Ecco perché è ancora più urgente agire subito, per evitare di innescare una serie di punti di non ritorno che non lascerebbero più spazio all’azione. Ed è per questo che l’Italia deve dotarsi di una Legge sul clima, come fatto da altri grandi Paesi europei, delineando obiettivi, governance, e coinvolgendo attivamente soggetti economici e sociali nella definizione delle politiche climatiche. Una legge che, tra l’altro, deve fare da cornice alle attività di adattamento ma anche a quelle di mitigazione, dato che il successo dell’una dipende dall’altra.

Per quanto riguarda il taglio delle emissioni climalteranti, l’Italia deve aggiornare il Piano nazionale integrato per l’energia e il clima (Pniec) da inviare alla Commissione europea entro giugno. L’ultima bozza diffusa dal Mase per la consultazione con la società civile rivela diverse criticità. Gli obiettivi sulle rinnovabili sono per esempio inferiori rispetto a quelli definiti su scala europea e internazionale e non viene specificato il ruolo delle comunità energetiche nella transizione.
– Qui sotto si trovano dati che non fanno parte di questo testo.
-- ==== Sys2Proof/Laws/PerInstr.lean ====
section
/-! SUPPORT. Statements made for every instruction, one lemma for each constructor. -/

namespace Sys2Proof.Laws.Encoding

open Sys2Proof.Machine (be32 opField argField cmdWord_bit be32_bit fields_append)

/-- The word of a command is well formed by R93's table, and its two fields are the command's opcode
and argument (R91). -/
def Statement (i : Instr) : Prop :=
  CmdWord.wellFormed (encode i) = true ∧ opField (encode i) = i.op ∧ argField (encode i) = i.arg

/-- A row that accepts a word makes it well formed (R93). -/
theorem wellFormed_of_row {w : CmdWord} (r : OpcodeRow) (hr : r ∈ opcodeMap)
    (h : w &&& r.mask = r.pattern) : CmdWord.wellFormed w = true :=
  List.any_eq_true.2 ⟨r, hr, by simp [OpcodeRow.accepts, h]⟩

theorem nop : Statement .nop := by unfold Statement; decide

theorem init : Statement .init := by unfold Statement; decide

theorem absorb1 (b0 : Byte) : Statement (.absorb1 b0) := by
  refine ⟨wellFormed_of_row ⟨"ABSORB1", 0x1000000000, 0xFF00FFFFFF⟩ (by decide) ?_,
    fields_append _ _⟩
  apply BitVec.eq_of_getLsbD_eq
  intro n hn
  simp only [encode, Instr.op, Instr.arg, BitVec.getLsbD_and, cmdWord_bit, be32_bit]
  interval_cases n <;> simp

theorem absorb2 (b0 b1 : Byte) : Statement (.absorb2 b0 b1) := by
  refine ⟨wellFormed_of_row ⟨"ABSORB2", 0x1100000000, 0xFF0000FFFF⟩ (by decide) ?_,
    fields_append _ _⟩
  apply BitVec.eq_of_getLsbD_eq
  intro n hn
  simp only [encode, Instr.op, Instr.arg, BitVec.getLsbD_and, cmdWord_bit, be32_bit]
  interval_cases n <;> simp

theorem absorb3 (b0 b1 b2 : Byte) : Statement (.absorb3 b0 b1 b2) := by
  refine ⟨wellFormed_of_row ⟨"ABSORB3", 0x1200000000, 0xFF000000FF⟩ (by decide) ?_,
    fields_append _ _⟩
  apply BitVec.eq_of_getLsbD_eq
  intro n hn
  simp only [encode, Instr.op, Instr.arg, BitVec.getLsbD_and, cmdWord_bit, be32_bit]
  interval_cases n <;> simp

theorem absorb4 (b0 b1 b2 b3 : Byte) : Statement (.absorb4 b0 b1 b2 b3) := by
  refine ⟨wellFormed_of_row ⟨"ABSORB4", 0x1300000000, 0xFF00000000⟩ (by decide) ?_,
    fields_append _ _⟩
  apply BitVec.eq_of_getLsbD_eq
  intro n hn
  simp only [encode, Instr.op, Instr.arg, BitVec.getLsbD_and, cmdWord_bit, be32_bit]
  interval_cases n <;> simp

theorem final : Statement .final := by unfold Statement; decide

end Sys2Proof.Laws.Encoding
end

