-- ==== Sys2Proof/Laws/Source.lean ====
section
/-! SUPPORT. The source's functions: the expansion word by word (R201, R202), its rounds one at a time, and
the lengths of the padded buffer (R131, R133). -/

namespace Sys2Proof.Source

open Sys2Proof.Machine

theorem expandFirst_length (b : Block) (n : Nat) : (expandFirst b n).length = 16 + n := by
  induction n with
  | zero => simp [expandFirst]
  | succ n ih => simp [expandFirst, ih]; omega

/-- Later words do not change earlier ones. -/
theorem expandFirst_getD_succ (b : Block) (n : Nat) {t : Nat} (h : t < 16 + n) :
    (expandFirst b (n + 1)).getD t 0 = (expandFirst b n).getD t 0 := by
  have hl := expandFirst_length b n
  simp only [expandFirst, List.getD_eq_getElem?_getD]
  rw [List.getElem?_append_left (by omega)]

theorem expandFirst_getD_add (b : Block) (n m : Nat) {t : Nat} (h : t < 16 + n) :
    (expandFirst b (n + m)).getD t 0 = (expandFirst b n).getD t 0 := by
  induction m with
  | zero => rfl
  | succ m ih => rw [← Nat.add_assoc, expandFirst_getD_succ b (n + m) (by omega), ih]

theorem expand_eq (b : Block) {n t : Nat} (hn : n ≤ 64) (h : t < 16 + n) :
    (expand b).getD t 0 = (expandFirst b n).getD t 0 := by
  have := expandFirst_getD_add b n (64 - n) h
  rwa [show n + (64 - n) = 64 by omega] at this

/-- The first 16 words are the block's own (R202). -/
theorem expand_first (b : Block) {t : Nat} (h : t < 16) : (expand b).getD t 0 = blockWord b t := by
  rw [expand_eq b (Nat.zero_le 64) (by omega)]
  simp [expandFirst, List.getD_eq_getElem?_getD, h]

/-- The recurrence of the words from 16 on (R201). -/
theorem expand_next (b : Block) {t : Nat} (h : 16 ≤ t) (h' : t < 80) :
    (expand b).getD t 0 =
      rotl (xor4 ((expand b).getD (t - 3) 0) ((expand b).getD (t - 8) 0)
        ((expand b).getD (t - 14) 0) ((expand b).getD (t - 16) 0)) 1 := by
  obtain ⟨n, rfl⟩ : ∃ n, t = 16 + n := ⟨t - 16, by omega⟩
  have hl := expandFirst_length b n
  rw [expand_eq b (n := n + 1) (by omega) (by omega),
    expand_eq b (n := n) (t := 16 + n - 3) (by omega) (by omega),
    expand_eq b (n := n) (t := 16 + n - 8) (by omega) (by omega),
    expand_eq b (n := n) (t := 16 + n - 14) (by omega) (by omega),
    expand_eq b (n := n) (t := 16 + n - 16) (by omega) (by omega),
    show 16 + n - 3 = n + 13 by omega, show 16 + n - 8 = n + 8 by omega,
    show 16 + n - 14 = n + 2 by omega, show 16 + n - 16 = n by omega]
  simp only [expandFirst]
  rw [List.getD_eq_getElem?_getD, ← hl, List.getElem?_concat_length]
  rfl

theorem rounds_zero (h : Vector Word 5) (b : Block) : rounds h b 0 = h := rfl

/-- One round more. -/
theorem rounds_succ (h : Vector Word 5) (b : Block) (n : Nat) :
    rounds h b (n + 1) = round (rounds h b n) n ((expand b).getD n 0) := by
  simp [rounds, List.range_succ]

/-- The zero run by the position of the flag byte (R131). -/
theorem zeroRun_eq (n : Nat) :
    zeroRun n = if n % 64 ≤ 55 then 55 - n % 64 else 119 - n % 64 := by
  unfold zeroRun
  split <;> omega

theorem pad_length (m : List Byte) : (pad m).length = m.length + 9 + zeroRun m.length := by
  simp [pad, be64bytes]
  omega

end Sys2Proof.Source
end

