-- ==== Sys2Proof/Laws/Schedule.lean ====
section
/-! SUPPORT. The schedule window against the source's 80 words, one round at a time
(spec/42_schedule_and_round.md R202): `ws` is the list of words, and before round t the window holds the 16 words
up to position max t 16. -/

namespace Sys2Proof.Machine

/-- A block word of the buffer is the source's word of the block (R62). -/
theorem Engine.blockWord_eq_source (e : Engine) (i : Nat) :
    e.blockWord i = Source.blockWord e.block i := rfl

/-- W is read mod 16 (R60). -/
theorem Engine.wAt_mod (e : Engine) (n : Nat) : e.wAt (n % 16) = e.wAt n := by
  simp [Engine.wAt]

/-- The window before the first round (R140, R202). -/
theorem Engine.blockStart_window (e : Engine) (j : Nat) (hj : 1 ≤ j) (hj' : j ≤ 16) :
    e.blockStart.wAt (16 - j) = (Source.expand e.block).getD (16 - j) 0 := by
  rw [Engine.wAt_eq _ (by omega), Engine.blockStart_w _ (by omega), Source.expand_first _ (by omega)]
  rfl

variable {e : Engine} {b : Source.Block} {t : Nat}

/-- With the window of round t, SCHED(t) is word t (R202). -/
theorem Engine.schedWord_of_window (ht : t < 80)
    (hw : ∀ j, 1 ≤ j → j ≤ 16 →
      e.wAt (max t 16 - j) = (Source.expand b).getD (max t 16 - j) 0) :
    e.schedWord t = (Source.expand b).getD t 0 := by
  unfold Engine.schedWord
  split
  · have := hw (16 - t) (by omega) (by omega)
    rwa [show max t 16 - (16 - t) = t by omega] at this
  · have h3 := hw 3 (by omega) (by omega)
    have h8 := hw 8 (by omega) (by omega)
    have h14 := hw 14 (by omega) (by omega)
    have h16 := hw 16 (by omega) (by omega)
    rw [show max t 16 = t by omega] at h3 h8 h14 h16
    have h0 : e.wAt t = e.wAt (t - 16) := by
      rw [← Engine.wAt_mod e t, ← Engine.wAt_mod e (t - 16), show (t - 16) % 16 = t % 16 by omega]
    rw [Source.expand_next b (by omega) ht, h0, h3, h8, h14, h16]

/-- A round leaves the window of the next round (R202). -/
theorem Engine.round_window (ht : t < 80) (hT : e.t.toNat = t)
    (hw : ∀ j, 1 ≤ j → j ≤ 16 →
      e.wAt (max t 16 - j) = (Source.expand b).getD (max t 16 - j) 0) (j : Nat) (hj : 1 ≤ j)
    (hj' : j ≤ 16) :
    e.round.wAt (max (t + 1) 16 - j) = (Source.expand b).getD (max (t + 1) 16 - j) 0 := by
  have hs := Engine.schedWord_of_window ht hw
  have hr : ∀ n, e.round.wAt n =
      if 16 ≤ t ∧ t % 16 = n % 16 then e.schedWord t else e.wAt n := by
    intro n
    unfold Engine.wAt
    simp only [Engine.round, hT, Engine.schedWindow]
    by_cases h : t < 16
    · simp [h]
    · simp [h, show 16 ≤ t by omega, Vector.getElem_set]
  rw [hr]
  by_cases h : t < 16
  · rw [if_neg (by omega)]
    have := hw j hj hj'
    rwa [show max t 16 = max (t + 1) 16 by omega] at this
  · rw [show max (t + 1) 16 = t + 1 by omega]
    by_cases h1 : j = 1
    · subst h1
      rw [if_pos (by simp; omega), hs]
      rfl
    · rw [if_neg (by omega)]
      have := hw (j - 1) (by omega) (by omega)
      rwa [show max t 16 - (j - 1) = t + 1 - j by omega] at this

end Sys2Proof.Machine
end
Ma, come è chiaro, la partita dei cambiamenti climatici si gioca anche su scala globale. I risultati delle prossime elezioni americane ed europee rischiano di rallentare ulteriormente l’azione climatica. Per mettere al sicuro l’impianto del Green deal ci sarà bisogno di confronto, di dibattiti, di lotta alla disinformazione e al greenwashing. Con un 2023 che ci ha messo di fronte alla cruda realtà dei fatti, facendo segnare il record dell’anno più caldo mai registrato con una media che sfiora la soglia di sicurezza di 1.5°C, non sono più ammessi passi falsi in ambito climatico.